Hi guys,
I would appreciate any feedback about the idea of implementing a new
load function to ask about how saturated is your reactor.
I have a proof of concept [1] of how the load function might be
implemented in the Asyncio python loop.
The idea is to provide a method that can be used to ask about the load
of the reactor in a specific time, this implementation returns the
load taking into account the last 60 seconds but it can easily return
the 5m and 15minutes ones u others.
This method can help services built on to of Asyncio to implement back
pressure mechanisms that take into account a metric coming from the
loop, instead of inferring the load using other metrics provided by
external agents such as the CPU, load average u others.

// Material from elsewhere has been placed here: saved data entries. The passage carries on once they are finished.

/-- How many event records one datagram of a session holds (15 R388). -/
def Session.evPer (x : Session) : Nat := max 1 ((x.maxPayload - 8) / 56)

def eventPayload (es : List EvRec) : List Byte :=
  leBytes 2 es.length ++ leBytes 6 0 ++ es.flatMap EvRec.bytes

/-- Send queued event records while the window has room (15 R380, R389). -/
def flushSess (ep : Nat) : Nat → Session → Session
  | 0, x => x
  | f + 1, x =>
    if x.evq.isEmpty || !x.waiting.isEmpty || decide (256 ≤ x.unacked.length + x.waiting.length) then x
    else
      let es := x.evq.take x.evPer
      flushSess ep f (({ x with evq := x.evq.drop x.evPer }).queueMsg 0xF0 0 0 ep (eventPayload es))

/-- Report lost records once the queue has room (15 R389). -/
def State.reportLost (s : State) (x : Session) : Session :=
  if x.evLost ≠ 0 && decide (x.evq.length < 4096) then
    { x with evq := x.evq ++ [s.evRec 0x0903 x.num 0 x.evLost 0], evLost := 0 }
  else x

/-- Whether a reply of a session waits for the twin's acknowledgement (16 R416). -/
def State.replyHeld (s : State) (x : Session) : Bool := s.twin.fwdWait.any (fun w => w.2.2.session == x.num)

/-- A session's events on their way: what the report adds, one message after another; none before a held reply
(15 R382, 16 R416). -/
def State.flushOne (s : State) (x : Session) : Session :=
  if s.replyHeld x then x else flushSess s.epoch 64 (s.reportLost x)

/-- End of a command: queued events leave after its reply (15 R382). -/
def finish (s : State) : State :=
  let ss := s.sessions.map (fun x => (s.flushOne x).transmit s.uptime)
  let outs := ss.flatMap (fun r => r.1.map (fun d => Out.ktp r.2.peer d))
  { s with sessions := ss.map (fun r => r.2), out := outs.reverse ++ s.out }

/-! ### Messages onto a chip link (16 R397, R410, R411) -/

def State.link (s : State) (n : Nat) : Link := Tab.getD s.links n Link.reset

def State.updLink (s : State) (n : Nat) (f : Link → Link) : State := { s with links := Tab.modify s.links n Link.reset f }

/-- UP links that the configuration marks as twin links (16 R414). -/
def State.twinLinks (s : State) : List Nat :=
  (List.range 64).filter (fun n => s.bit .linkChCfg n 3 && (s.link n).state == .up)

def State.ownId (s : State) : Nat := s.fld .linkId 0 15 0

/-- The MSG flits of one message from this device (16 R411). -/
def msgFlits (dst src cls hops msgId kind tag : Nat) (body : List Byte) : List Flit :=
  let parts := chunks 236 (leBytes 2 kind ++ leBytes 2 0 ++ leBytes 4 body.length ++ leBytes 4 tag ++ leBytes 4 0 ++ body)
  parts.zipIdx.map (fun p =>
    { dst := dst, src := src, typ := 4, hops := hops, seq := 0, ack := 0, msgId := msgId, payload := p.1,
      flags := cls + (if p.2 = 0 then 4 else 0) + (if p.2 + 1 = parts.length then 8 else 0) })

def State.queueFlits (s : State) (n source : Nat) (fs : List Flit) : State :=
  s.updLink n (fun l => { l with queue := l.queue ++ fs.map (fun f => ⟨source, f⟩) })

/-- Queue a message on one link, one hop taken (16 R407); the answer is its MSG_ID (16 R411). Source 64 is the device
itself. -/
def State.sendOn (s : State) (n dst cls kind tag : Nat) (body : List Byte) : Nat × State :=
  let id := s.msgId
  (id, ({ s with msgId := (id + 1) % 65536 }).queueFlits n 64
         (msgFlits dst s.ownId cls (s.fld .linkCtl 0 7 0 - 1) id kind tag body))

/-- Whether this module is an attached primary, which forwards its records (16 R416). -/
def State.forwarding (s : State) : Bool := s.twin.state == .attached && !s.bit .linkTwinCfg 0 16

/-- Forward one record as TWIN_INPUT on the lowest UP twin link (16 R416; log 20). -/
def State.forward (s : State) (bs : List Byte) : Option (Nat × Nat) × State :=
  match s.twinLinks.head? with
  | none => (none, s)
  | some n =>
    let r := s.sendOn n (s.fld .linkTwinCfg 0 15 0) 1 3 0 bs
    (some (n, r.1), r.2)

/-! ### Device faults (19 R485) -/

/-- EVT_DEVICE_FAULT, at most once per code and second; further ones are counted for the next event. -/
def State.deviceFault (s : State) (code arg0 : Nat) : State :=
  match find1 s.faultSec (fun r => r.1 == code) with
  | some r =>
    if r.2.1 = s.second + 1 then { s with faultSec := updWhere (fun x => x.1 == code) (fun x => (x.1, x.2.1, x.2.2 + 1)) s.faultSec }
    else
      ({ s with faultSec := updWhere (fun x => x.1 == code) (fun x => (x.1, s.second + 1, 0)) s.faultSec }).event
        0x0D01 code 0 arg0 r.2.2
  | none => ({ s with faultSec := s.faultSec ++ [(code, s.second + 1, 0)] }).event 0x0D01 code 0 arg0 0

/-! ### Block checks (12 R310 to R313) -/

/-- Blocks of LPDDR5X that a range touches and that fail their check (12 R310, R313). -/
def State.badIn (s : State) (a n : Nat) : List Nat :=
  s.memx.badBlocks.filter (fun b => decide (b * 64 + 64 > a) && decide (b * 64 < a + n))

/-- The channel of an address (12 R308). -/
def chanOf (addr : Nat) : Nat := ((addr / 256) ^^^ (addr / 16384)) % 64

/-- A failed read: counted, latched, reported, and bad until the block is written whole (12 R313). -/
def State.readFailed (s : State) (addr code : Nat) : State :=
  let b := addr / 64
  let c := chanOf addr
  let s1 := ((s.inc .memcCrcFail).cnt .memcChRetry c 31 16 1).setRg .memcFailAddrLo 0 (b * 64)
  let s2 := s1.setRg .memcFailAddrHi 0 (b * 64 / 2 ^ 32 % 65536 + c * 2 ^ 16 + code * 2 ^ 24)
  let s3 : State := if s2.memx.badBlocks.contains b then s2
    else { s2 with memx := { s2.memx with badBlocks := s2.memx.badBlocks ++ [b] } }
  (s3.flag .memcEvt 0 0).event 0x0601 c 0 (b * 64) code

/-- The read of a range by a requester that stops at the first block that fails (12 R313). -/
def State.failedRead (s : State) (a n code : Nat) : State :=
  match (s.badIn a n).head? with
  | some b => s.readFailed (b * 64) code
  | none => s

/-- Words of Quarter SRAM that a range touches and whose parity is bad (12 R318). -/
def State.badWordsIn (s : State) (a n : Nat) : List Nat :=
  s.memx.badWords.filter (fun w => decide (w + 8 > a) && decide (w < a + n))

/-- A block that a store covers only in part is read first (12 R311): the first such block that fails its check. -/
def State.partBad (s : State) (a n : Nat) : Option Nat :=
  ((s.badIn a n).filter (fun b => decide (b * 64 < a) || decide (a + n < b * 64 + 64))).head?

/-- A store cut at the boundaries of blocks. -/
def blockPieces (a : Nat) (bs : List Byte) : List (Nat × List Byte) :=
  (List.range ((a + bs.length + 63) / 64 - a / 64)).map (fun k =>
    let lo := max a ((a / 64 + k) * 64)
    (lo, (bs.drop (lo - a)).take (min (a + bs.length) ((a / 64 + k + 1) * 64) - lo)))

/-- A store to LPDDR5X by a requester: where it covers a block only in part and that block fails its check, that part is not
performed (12 R311). -/
def State.storePart (s : State) (a : Nat) (bs : List Byte) (code : Nat) : State :=
  if (s.partBad a bs.length).isNone then s.poke a bs
  else s.each (blockPieces a bs) (fun s p =>
    if p.2.length < 64 && !(s.badIn p.1 p.2.length).isEmpty then s.readFailed p.1 code else s.poke p.1 p.2)

/-- A store by the management core; a read-modify-write that fails is FLT_MGMT_READ (19 R487). -/
def State.mgmtStore (s : State) (a : Nat) (bs : List Byte) : State :=
  match s.partBad a bs.length with
  | none => s.poke a bs
  | some b => (s.storePart a bs 7).deviceFault 0x22 (b * 64)

/-! ### The Tolcon ring (19 R488 to R492) -/

/-- The ring header of 64 bytes (19 R488). -/
def Trec.header (t : Trec) : List Byte :=
  let b := leBytes 4 0x43455254 ++ leBytes 2 1 ++ leBytes 2 0 ++ leBytes 8 t.head ++ leBytes 8 t.tail ++ leBytes 8 t.headSeq
    ++ leBytes 8 t.tailSeq ++ leBytes 8 t.drainSeq ++ leBytes 4 t.wraps ++ leBytes 4 0
  b ++ leBytes 4 (crc32c b) ++ leBytes 4 0

/-- A record's bytes (19 R489). A PAD shorter than a header is the start of one (log 18). -/
def recBytes (len kind flags seq uptime tick ptpSec ptpNs epoch subject : Nat) (body : List Byte) : List Byte :=
  let padded := body ++ List.replicate ((16 - body.length % 16) % 16) 0#8
  let h := leBytes 4 len ++ leBytes 2 kind ++ leBytes 2 flags ++ leBytes 8 seq ++ leBytes 8 uptime
    ++ leBytes 8 tick ++ leBytes 8 ptpSec ++ leBytes 4 ptpNs ++ leBytes 4 epoch ++ leBytes 4 subject ++ leBytes 8 0
  h ++ leBytes 4 (crc32c (h ++ leBytes 4 0 ++ padded)) ++ padded

/-- The length of a record with a body of `n` bytes. -/
def recLen (n : Nat) : Nat := 64 + (n + 15) / 16 * 16

/-- The stamped domain when a record names none (19 R489). -/
def State.defaultDom (s : State) : Nat := if s.td0.ticking then 0 else if s.td1.ticking then 1 else 0

/-- Overwrite the oldest records whose bytes the next write reaches: [at, at + len) (19 R492). -/
def trecDrop (m : Memory) (base size lo len : Nat) : Nat → Trec → Trec
  | 0, t => t
  | f + 1, t =>
    if t.tailSeq < t.headSeq && decide (lo ≤ t.tail) && decide (t.tail < lo + len) then
      let l := max 16 (Memory.leN m (base + t.tail) 4)
      let nt := if t.tail + l < size then t.tail + l else 0x10000
      trecDrop m base size lo len f
        { t with tail := nt, tailSeq := t.tailSeq + 1, wraps := min (t.wraps + 1) 0xFFFFFFFF,
                 drainSeq := max t.drainSeq (t.tailSeq + 1),
                 drainOff := if t.drainSeq ≤ t.tailSeq then nt else t.drainOff }
    else t

/-- Bytes that may be written before the first protected record (19 R492). -/
def Trec.room (t : Trec) (size : Nat) : Nat :=
  if t.drainSeq = t.headSeq then size - 0x10000
  else if t.drainOff ≤ t.head then (size - 0x10000) - (t.head - t.drainOff) else t.drainOff - t.head

/-- The bytes a record of `len` takes, its PAD included (19 R489). -/
def Trec.need (t : Trec) (size len : Nat) : Nat := if t.head + len ≤ size then len else (size - t.head) + len

/-- COMPLETE: the START record of the run is held (19 R491). -/
def Trec.complete (t : Trec) : Bool := match t.startSeq with | some q => decide (t.tailSeq ≤ q) | none => false

def State.ring (s : State) : Option Area := s.cfg.trec

def State.protect (s : State) : Bool := s.bit .trecCfg 0 0

/-- Whether a KTP record of `len` bytes has room; the last 1 MiB is kept for kinds 3 to 10 (19 R492). -/
def State.trecRoom (s : State) (len : Nat) : Bool :=
  match s.ring with
  | none => true
  | some a => s.replay.active || !s.protect || decide (s.trec.need a.size len + 2 ^ 20 ≤ s.trec.room a.size)

/-- Store one record at the head and move the head on. -/
def State.trecPut (s : State) (a : Area) (bs : List Byte) (len : Nat) : State :=
  let t := s.trec
  let t1 := trecDrop s.mem a.base a.size t.head len (t.headSeq - t.tailSeq) t
  let wrapped := t1.wraps ≠ t.wraps
  let nh := if t1.head + len < a.size then t1.head + len else 0x10000
  let t2 := { t1 with head := nh, headSeq := t1.headSeq + 1, wrapSent := t1.wrapSent || wrapped }
  let t3 := if t1.tailSeq = t1.headSeq then { t2 with tail := t1.head } else t2
  let t4 := if t1.drainSeq = t1.headSeq then { t3 with drainOff := t1.head } else t3
  let s0 := (s.mgmtStore (a.base + t.head) bs).mgmtStore a.base t4.header
  let s1 := { s0 with trec := t4 }
  let s2 := if wrapped then s1.flag .trecEvt 0 0 else s1
  if wrapped && !t.wrapSent then s2.event 0x0D02 0 0 t4.wraps t4.tailSeq else s2

/-- The bytes of a record made now (19 R489). -/
def State.mkRecord (s : State) (len kind subject dom : Nat) (body : List Byte) : List Byte :=
  recBytes len kind ((if s.timeBasis then 1 else 0) + (if dom = 0 then 0 else 2)) s.trec.headSeq s.uptime (s.tick dom)
    (s.ptpTime / 1000000000) (s.ptpTime % 1000000000) s.epoch subject body

/-- Put one record into the ring (19 R490 to R492); nothing without a ring, before full function or in REPLAY. -/
def State.ringRecord (s : State) (kind subject dom : Nat) (body : List Byte) : State :=
  match s.ring with
  | none => s
  | some a =>
    if s.replay.active || s.dev.stage != 2 then s
    else
      let len := recLen body.length
      if s.protect && decide (s.trec.room a.size < s.trec.need a.size len) then
        if 3 ≤ kind then
          (((s.inc .trecLostCnt).flag .trecEvt 0 2).cond true
            (fun t => { t with trec := { t.trec with lost := true } })).deviceFault 0x23 1
        else s
      else
        let s1 := if s.trec.head + len ≤ a.size then s
          else
            let rem := a.size - s.trec.head
            s.trecPut a ((s.mkRecord rem 0xFFFF 0 dom (List.replicate (rem - 64) 0#8)).take rem) rem
        s1.trecPut a (s1.mkRecord len kind subject dom body) len
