/-- Free a slot; its page returns to free with its last slot (03 R80). -/
def State.freeSlot (s : State) (q n k : Nat) : State :=
  match s.page q n with
  | none => s
  | some u =>
    let l := u.used.filter (fun x => x != k)
    if l.isEmpty then { s with pages := Tab.erase s.pages (q * 256 + n) }
    else { s with pages := Tab.set s.pages (q * 256 + n) { u with used := l } }

/-- SLOT of STATE_LOC, in 4 KiB units, from a page and a place (03 R81). -/
def slotUnits (c n k : Nat) : Nat := n * 16 + k * 2 ^ c
def slotPage (slot : Nat) : Nat := slot / 16
def slotPlace (c slot : Nat) : Nat := slot % 16 / 2 ^ c

def State.slotAddr (_s : State) (x : Stream) : Nat := qBase x.dir.quarter + x.dir.slot * 4096

def slotBytes (c : Nat) : Nat := 2 ^ (12 + c)

/-- The class of a state need (03 R79). -/
def classOf (need : Nat) : Nat := if need ≤ 4096 then 0 else if need ≤ 8192 then 1 else if need ≤ 16384 then 2
  else if need ≤ 32768 then 3 else 4

def State.storeBase (s : State) : Nat := s.rg .sdirStoreBaseLo + s.fld .sdirStoreBaseHi 0 15 0 * 2 ^ 32

def State.storeAddr (s : State) (i : Nat) : Nat := s.storeBase + i * 0x10000

/-- Free the slot a stream holds, if it holds one. -/
def State.releaseSlot (s : State) (i : Nat) : State :=
  let x := s.stream i
  if x.dir.loc == .resident || x.dir.loc == .moving then
    s.freeSlot x.dir.quarter (slotPage x.dir.slot) (slotPlace x.dir.cls x.dir.slot)
  else s

end Sys2Proof.Machine
end

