/-- Whether tiles of the execution may start. A Pitch that sheds dispatches no BE tile, in SHARES mode either (01 R37, 10
R276). -/
def State.mayRun (s : State) (e : Exec) : Bool :=
  e.released && !e.cancelled && (s.ctx e.ctx).state == .resident && (s.pitch e.pitch).stopCycle.isNone
    && !s.draining e.pitch && !((s.pitch e.pitch).shed.isSome && s.classBe e)
    && s.rowsReady e && !s.capWaits e && s.rowTurn e

def State.tstMet (s : State) (n : Nat) : Bool := (s.tst n).armed && (s.tst n).met

/-- WAIT_T of a task, and a KYIELD's wait. -/
def State.waitMet (s : State) (e : Exec) (r : TaskRec) (t : TaskSt) : Bool :=
  (if t.phase = .waiting && r.waitT != 0xFFFF then s.tstMet (e.bound.getD r.waitT 0) else true)
    && (match t.waitT with | some n => s.tstMet n | none => true)

/-- The ready tiles of a kind on a Quarter. -/
def State.tilesOf (s : State) (q : Nat) (k : UnitKind) (e : Exec) : List TileC :=
  if e.quarter ≠ q || !s.mayRun e then []
  else
    let b := s.execImg e
    let first := (imgSub b (subNo e.sub)).1
    e.tasks.zipIdx.filterMap (fun p =>
      let r := imgTask b (first + p.2)
      let start := p.1.phase == .waiting && p.1.pend == 0
      if r.unitKind == k && (start || p.1.phase == .between) && s.waitMet e r p.1 then some ⟨e, p.2, r, !start⟩ else none)

def State.readyTiles (s : State) (q : Nat) (k : UnitKind) : List TileC := s.execs.flatMap (s.tilesOf q k)

/-! ### Units (09 R227, R229) -/

def State.unitBusy (s : State) (q : Nat) (k : UnitKind) (u : Nat) : Bool :=
  s.units.any (fun x => x.quarter == q && x.kind == k && x.unit == u && x.running)

/-- Accumulator sets of a Square that tasks hold between their tiles. -/
def State.heldSets (s : State) (q u : Nat) : Nat := (s.units.filter (fun x => x.quarter == q && x.kind == .square && x.unit == u)).length

def State.kiosk (s : State) (k : Nat) : Kiosk := Tab.getD s.kiosks k Kiosk.reset

def State.updKiosk (s : State) (k : Nat) (f : Kiosk → Kiosk) : State := { s with kiosks := Tab.modify s.kiosks k Kiosk.reset f }

/-- Whether a unit takes the tile now. -/
def State.unitTakes (s : State) (q : Nat) (k : UnitKind) (t : TileC) (u : Nat) : Bool :=
  !s.unitBusy q k u && (match k with
    | .square =>
      if t.cont then (t.exec.tasks[t.idx]?).bind (fun x => x.unit) == some u
      else if 1 < t.trec.tiles && decide (1 ≤ s.classRank t.exec) then s.heldSets q u == 0 else decide (s.heldSets q u < 2)
    | .gate => u == t.trec.unit
    | .expand => true
    | .kiosk => (s.kiosk (kioskOf q u)).run == .idle && !(s.kiosk (kioskOf q u)).halt)

def unitCount : UnitKind → Nat
  | .square => 10 | .gate => 2 | .expand => 1 | .kiosk => 16

/-- The lowest-numbered unit that takes the tile. -/
def State.unitFor (s : State) (q : Nat) (k : UnitKind) (t : TileC) : Option Nat :=
  ((List.range (unitCount k)).filter (s.unitTakes q k t)).head?

/-! ### Trace records (18 R473) -/

def traceKind (k : Nat) (fin : Bool) : Nat := k % 8 + (if fin then 128 else 0)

Nowadays exists some alternatives for other languages that address
this situation using the lag of a scheduler callback, produced by
saturated reactors. The most known implementation is toobusy [2] a
nodejs implementation.
IMHO the solution provided by tobusy has a strong dependency with the
hardware needing to tune the maximum lag allowed in terms of
milliseconds [3]. in the POF presented the user can use an exact value
meaning the percentage of the load, perhaps 0.9
Any comment would be appreciated.
[1] https://github.com/pfreixes/cpython/commit/5fef3cae043abd62165ce40b181286e1…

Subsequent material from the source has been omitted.